/-! ### Packet headers (R365) -/

def pktType (d : List Word) : Nat := bitsOf (dw d 0) 63 56
def pktTag (d : List Word) : Nat := bitsOf (dw d 0) 47 32
def pktIrq (d : List Word) : Bool := (dw d 0).getLsbD 54
def pktStrict (d : List Word) : Bool := (dw d 0).getLsbD 53
def pktCoop (d : List Word) : Bool := (dw d 0).getLsbD 52
def pktPrio (d : List Word) : Nat := bitsOf (dw d 0) 2 0

/-- A malformed header: an unknown type, a reserved bit, or a LAUNCH field in another type. -/
def packetBad (d : List Word) : Bool :=
  pktType d = 0 || decide (7 < pktType d) || bitsOf (dw d 0) 51 48 ≠ 0 || bitsOf (dw d 0) 31 3 ≠ 0 ||
    (pktType d ≠ 1 && (pktStrict d || pktCoop d || pktPrio d ≠ 0))

/-- Grid dimensions, each at least 1 (R325). -/
def dimsBad (x : Word) : Bool := bitsOf x 63 32 = 0 || bitsOf x 31 16 = 0 || bitsOf x 15 0 = 0

/-- DEADLINE packets have a deadline, others none (R366). -/
def deadlineBad (cls : Nat) (x : Word) : Bool := if cls = 0 then x = 0 else x ≠ 0

/-- A payload that breaks its type's rule (R366, R369, R376). -/
def payloadBad (cls : Nat) (d : List Word) : Bool :=
  let zero (l : List Nat) : Bool := l.any fun i => dw d i ≠ 0
  match pktType d with
  | 1 => bitsOf (dw d 1) 63 52 ≠ 0 || bitsOf (dw d 1) 5 0 ≠ 0 || dimsBad (dw d 2) || bitsOf (dw d 4) 63 52 ≠ 0 ||
      bitsOf (dw d 4) 5 0 ≠ 0 || deadlineBad cls (dw d 5) || bitsOf (dw d 7) 63 52 ≠ 0 || bitsOf (dw d 7) 3 0 ≠ 0
  | 2 => bitsOf (dw d 1) 63 52 ≠ 0 || bitsOf (dw d 1) 5 0 ≠ 0 || bitsOf (dw d 2) 55 0 ≠ 0 || bitsOf (dw d 2) 63 60 = 0 ||
      decide (8 < bitsOf (dw d 2) 63 60) || decide (12 < bitsOf (dw d 2) 59 56) || deadlineBad cls (dw d 5) || zero [3, 4, 6, 7]
  | 3 => zero [3, 4, 5, 6, 7]
  | 4 | 7 => zero [1, 2, 3, 4, 5, 6, 7]
  | 5 => zero [2, 3, 4, 5, 6, 7]
  | _ => bitsOf (dw d 1) 63 52 ≠ 0 || bitsOf (dw d 1) 11 0 ≠ 0 || bitsOf (dw d 2) 11 0 ≠ 0 || zero [3, 4, 5, 6, 7]

/-! ### Capabilities (R358, R359) -/

/-- Bytes outside a window. -/
def outside (base len a n : Nat) : Bool := decide (a < base) || decide (base + len < a + n)

/-- The pointer fields a LAUNCH and a gang part share: kernel with its declaration list, args, launch record. Offsets
are those of the fields. (Log entry 22, DEDUCED.) -/
def State.checkCaps (s : State) (p die base len kernel offK : Nat) (args : Word) (offA lrec offL : Nat) : Decoded State := do
  refuse (outside base len kernel 64) qerrCap offK
  let (d, s1) ← s.dRead p die kernel 8
  let n := bitsOf (dw d 5) 63 55
  refuse (n ≠ 0 && outside base len (bitsOf (dw d 5) 51 4 * 16) (16 * n)) qerrCap offK
  refuse (args ≠ 0 && outside base len args.toNat 1) qerrCap offA
  refuse (lrec ≠ 0 && outside base len lrec 64) qerrCap offL
  return s1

• **WHAT YOU HAVE TO DO**: Give the number of lines in the listing above that contain "lrec", and nothing else.

• **COMPLETED TASK**: 2